[Collected data]
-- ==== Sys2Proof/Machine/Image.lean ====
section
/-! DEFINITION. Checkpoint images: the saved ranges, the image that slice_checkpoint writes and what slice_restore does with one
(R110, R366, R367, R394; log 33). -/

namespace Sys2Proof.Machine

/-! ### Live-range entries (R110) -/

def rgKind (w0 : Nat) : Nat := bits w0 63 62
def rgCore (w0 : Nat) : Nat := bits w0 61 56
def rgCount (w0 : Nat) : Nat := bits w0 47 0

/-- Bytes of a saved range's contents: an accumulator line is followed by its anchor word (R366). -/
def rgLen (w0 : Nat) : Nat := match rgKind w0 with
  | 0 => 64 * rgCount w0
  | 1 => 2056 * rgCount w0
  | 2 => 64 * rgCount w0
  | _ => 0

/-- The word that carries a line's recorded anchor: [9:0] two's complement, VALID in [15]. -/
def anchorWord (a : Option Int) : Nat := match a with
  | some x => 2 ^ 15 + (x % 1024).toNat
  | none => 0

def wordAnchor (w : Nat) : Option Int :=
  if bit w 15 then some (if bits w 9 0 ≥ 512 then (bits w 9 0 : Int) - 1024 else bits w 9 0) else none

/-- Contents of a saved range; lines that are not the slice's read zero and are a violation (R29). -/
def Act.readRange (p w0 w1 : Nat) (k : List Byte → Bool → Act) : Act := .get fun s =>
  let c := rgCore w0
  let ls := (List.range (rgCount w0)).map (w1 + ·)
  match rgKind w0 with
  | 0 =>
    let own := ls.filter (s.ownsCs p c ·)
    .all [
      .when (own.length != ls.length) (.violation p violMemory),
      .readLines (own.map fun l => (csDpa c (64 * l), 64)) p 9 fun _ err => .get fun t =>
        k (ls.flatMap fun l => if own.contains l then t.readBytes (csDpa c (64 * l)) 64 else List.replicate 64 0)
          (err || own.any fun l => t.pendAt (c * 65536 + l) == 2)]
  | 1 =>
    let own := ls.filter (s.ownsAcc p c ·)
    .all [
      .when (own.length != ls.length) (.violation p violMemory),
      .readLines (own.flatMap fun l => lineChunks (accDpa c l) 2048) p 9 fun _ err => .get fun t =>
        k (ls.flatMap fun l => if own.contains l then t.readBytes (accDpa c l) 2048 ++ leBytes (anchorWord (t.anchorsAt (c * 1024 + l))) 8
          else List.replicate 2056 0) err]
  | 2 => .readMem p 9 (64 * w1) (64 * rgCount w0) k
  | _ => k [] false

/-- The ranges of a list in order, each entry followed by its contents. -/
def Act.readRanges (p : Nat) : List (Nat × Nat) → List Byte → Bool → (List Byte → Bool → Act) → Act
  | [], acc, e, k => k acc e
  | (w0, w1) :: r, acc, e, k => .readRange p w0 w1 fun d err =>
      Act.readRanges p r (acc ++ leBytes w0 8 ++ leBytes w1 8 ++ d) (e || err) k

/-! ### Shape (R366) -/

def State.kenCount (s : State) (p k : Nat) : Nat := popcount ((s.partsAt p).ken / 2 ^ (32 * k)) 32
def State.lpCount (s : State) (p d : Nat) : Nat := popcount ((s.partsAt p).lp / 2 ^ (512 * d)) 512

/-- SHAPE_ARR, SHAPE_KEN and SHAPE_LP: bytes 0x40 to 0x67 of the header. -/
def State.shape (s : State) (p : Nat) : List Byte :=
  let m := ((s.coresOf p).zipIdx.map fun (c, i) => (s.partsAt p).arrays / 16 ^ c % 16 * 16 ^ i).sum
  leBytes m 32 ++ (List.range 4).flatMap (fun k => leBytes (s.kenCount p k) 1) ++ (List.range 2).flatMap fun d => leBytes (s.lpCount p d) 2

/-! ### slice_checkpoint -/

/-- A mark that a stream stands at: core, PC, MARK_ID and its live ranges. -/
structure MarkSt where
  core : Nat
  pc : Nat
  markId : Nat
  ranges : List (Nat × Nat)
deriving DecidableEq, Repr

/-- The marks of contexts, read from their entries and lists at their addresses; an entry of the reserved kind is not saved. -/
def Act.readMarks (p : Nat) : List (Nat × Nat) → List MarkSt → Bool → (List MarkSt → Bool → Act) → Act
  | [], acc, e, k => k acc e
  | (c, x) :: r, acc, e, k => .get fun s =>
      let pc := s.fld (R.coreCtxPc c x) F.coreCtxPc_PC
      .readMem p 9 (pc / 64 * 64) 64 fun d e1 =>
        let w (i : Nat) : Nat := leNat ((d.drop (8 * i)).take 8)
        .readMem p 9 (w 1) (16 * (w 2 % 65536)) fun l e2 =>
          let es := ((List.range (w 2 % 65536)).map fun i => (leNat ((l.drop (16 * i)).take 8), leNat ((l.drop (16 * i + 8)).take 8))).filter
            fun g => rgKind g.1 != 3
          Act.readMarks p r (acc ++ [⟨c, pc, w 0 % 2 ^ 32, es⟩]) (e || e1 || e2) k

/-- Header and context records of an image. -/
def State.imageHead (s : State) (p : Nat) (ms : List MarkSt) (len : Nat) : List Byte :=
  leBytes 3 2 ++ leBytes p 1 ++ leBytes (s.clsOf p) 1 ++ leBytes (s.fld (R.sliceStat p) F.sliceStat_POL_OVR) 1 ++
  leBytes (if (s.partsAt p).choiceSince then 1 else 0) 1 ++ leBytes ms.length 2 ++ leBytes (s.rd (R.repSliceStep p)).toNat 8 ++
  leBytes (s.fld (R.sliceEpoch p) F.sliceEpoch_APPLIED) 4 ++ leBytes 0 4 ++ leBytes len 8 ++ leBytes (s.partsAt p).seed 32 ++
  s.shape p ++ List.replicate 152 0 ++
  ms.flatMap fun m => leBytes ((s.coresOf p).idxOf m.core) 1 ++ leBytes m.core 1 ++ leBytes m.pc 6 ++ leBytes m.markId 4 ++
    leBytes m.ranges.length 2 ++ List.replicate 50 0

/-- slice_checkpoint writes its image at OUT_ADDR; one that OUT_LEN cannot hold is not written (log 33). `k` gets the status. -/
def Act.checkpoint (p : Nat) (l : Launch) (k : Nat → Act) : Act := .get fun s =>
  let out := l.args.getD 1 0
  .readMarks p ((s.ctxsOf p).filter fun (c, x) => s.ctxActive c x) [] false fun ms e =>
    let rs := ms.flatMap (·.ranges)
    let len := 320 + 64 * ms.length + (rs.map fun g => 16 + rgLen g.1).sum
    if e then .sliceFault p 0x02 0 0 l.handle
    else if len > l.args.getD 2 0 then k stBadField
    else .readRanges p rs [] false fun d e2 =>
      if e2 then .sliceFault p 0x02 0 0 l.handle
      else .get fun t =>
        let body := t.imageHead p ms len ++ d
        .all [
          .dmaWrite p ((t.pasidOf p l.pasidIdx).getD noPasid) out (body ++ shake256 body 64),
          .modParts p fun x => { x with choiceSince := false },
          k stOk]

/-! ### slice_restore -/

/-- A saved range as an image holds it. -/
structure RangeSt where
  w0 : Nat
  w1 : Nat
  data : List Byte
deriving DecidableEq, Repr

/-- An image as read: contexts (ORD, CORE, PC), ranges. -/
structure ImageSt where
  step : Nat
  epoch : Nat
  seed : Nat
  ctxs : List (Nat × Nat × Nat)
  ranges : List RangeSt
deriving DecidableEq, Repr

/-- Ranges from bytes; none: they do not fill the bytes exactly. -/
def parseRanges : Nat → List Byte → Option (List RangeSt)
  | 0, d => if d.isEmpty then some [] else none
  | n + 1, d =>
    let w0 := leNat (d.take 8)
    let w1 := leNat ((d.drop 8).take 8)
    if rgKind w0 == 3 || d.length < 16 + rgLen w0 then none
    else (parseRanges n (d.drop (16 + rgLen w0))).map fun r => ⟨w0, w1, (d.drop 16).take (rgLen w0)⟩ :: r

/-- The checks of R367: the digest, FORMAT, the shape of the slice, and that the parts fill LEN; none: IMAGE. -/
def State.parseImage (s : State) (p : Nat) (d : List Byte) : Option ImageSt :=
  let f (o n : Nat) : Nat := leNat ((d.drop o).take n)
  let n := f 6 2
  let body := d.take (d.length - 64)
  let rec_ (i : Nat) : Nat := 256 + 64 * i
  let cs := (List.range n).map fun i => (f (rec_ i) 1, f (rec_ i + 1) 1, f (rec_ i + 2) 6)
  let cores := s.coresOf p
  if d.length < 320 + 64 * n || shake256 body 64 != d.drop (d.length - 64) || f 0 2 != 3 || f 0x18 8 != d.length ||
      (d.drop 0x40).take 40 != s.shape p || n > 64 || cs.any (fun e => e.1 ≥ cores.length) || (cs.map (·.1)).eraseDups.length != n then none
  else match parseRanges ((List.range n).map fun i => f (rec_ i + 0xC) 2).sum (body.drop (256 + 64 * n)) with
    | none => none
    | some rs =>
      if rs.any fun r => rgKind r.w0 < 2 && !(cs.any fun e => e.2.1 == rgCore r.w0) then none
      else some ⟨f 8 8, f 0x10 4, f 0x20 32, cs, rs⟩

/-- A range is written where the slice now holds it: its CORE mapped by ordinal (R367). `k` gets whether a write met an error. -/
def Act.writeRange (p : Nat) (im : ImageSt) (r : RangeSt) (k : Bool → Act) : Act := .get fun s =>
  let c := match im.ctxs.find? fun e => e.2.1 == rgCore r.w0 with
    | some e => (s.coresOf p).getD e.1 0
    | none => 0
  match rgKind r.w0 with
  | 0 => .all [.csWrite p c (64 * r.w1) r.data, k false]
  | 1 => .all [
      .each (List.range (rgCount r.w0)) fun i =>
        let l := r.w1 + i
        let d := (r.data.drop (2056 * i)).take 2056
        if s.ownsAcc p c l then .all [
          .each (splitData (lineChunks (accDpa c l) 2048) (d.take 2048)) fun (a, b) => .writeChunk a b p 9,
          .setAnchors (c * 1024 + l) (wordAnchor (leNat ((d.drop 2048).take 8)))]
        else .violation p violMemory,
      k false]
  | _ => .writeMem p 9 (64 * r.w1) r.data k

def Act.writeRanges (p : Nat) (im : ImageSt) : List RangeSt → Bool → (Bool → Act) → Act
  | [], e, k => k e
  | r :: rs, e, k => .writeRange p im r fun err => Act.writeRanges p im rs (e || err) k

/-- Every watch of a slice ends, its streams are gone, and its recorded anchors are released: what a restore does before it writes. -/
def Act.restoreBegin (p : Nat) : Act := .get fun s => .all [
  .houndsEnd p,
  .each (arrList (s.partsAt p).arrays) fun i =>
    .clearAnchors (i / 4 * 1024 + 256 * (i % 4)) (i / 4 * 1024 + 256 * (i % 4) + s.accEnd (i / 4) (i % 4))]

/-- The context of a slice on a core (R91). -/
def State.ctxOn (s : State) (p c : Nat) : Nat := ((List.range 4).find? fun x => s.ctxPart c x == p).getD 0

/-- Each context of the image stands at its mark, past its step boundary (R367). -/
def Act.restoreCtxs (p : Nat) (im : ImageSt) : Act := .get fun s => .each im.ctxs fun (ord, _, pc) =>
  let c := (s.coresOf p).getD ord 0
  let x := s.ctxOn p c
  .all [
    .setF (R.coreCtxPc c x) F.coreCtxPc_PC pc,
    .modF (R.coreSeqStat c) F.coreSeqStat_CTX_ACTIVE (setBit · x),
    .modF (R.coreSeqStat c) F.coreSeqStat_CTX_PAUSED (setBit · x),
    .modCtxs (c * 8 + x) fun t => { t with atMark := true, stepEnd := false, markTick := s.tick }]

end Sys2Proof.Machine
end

Exercise directions >> Copy out the range of lines above starting at the line with "2 => 64 * rgCount w0" and ending at the line with "def wordAnchor (w", exactly and including both.

Solution below >>
  | 2 => 64 * rgCount w0
  | _ => 0

/-- The word that carries a line's recorded anchor: [9:0] two's complement, VALID in [15]. -/
def anchorWord (a : Option Int) : Nat := match a with
  | some x => 2 ^ 15 + (x % 1024).toNat
  | none => 0

def wordAnchor (w : Nat) : Option Int :=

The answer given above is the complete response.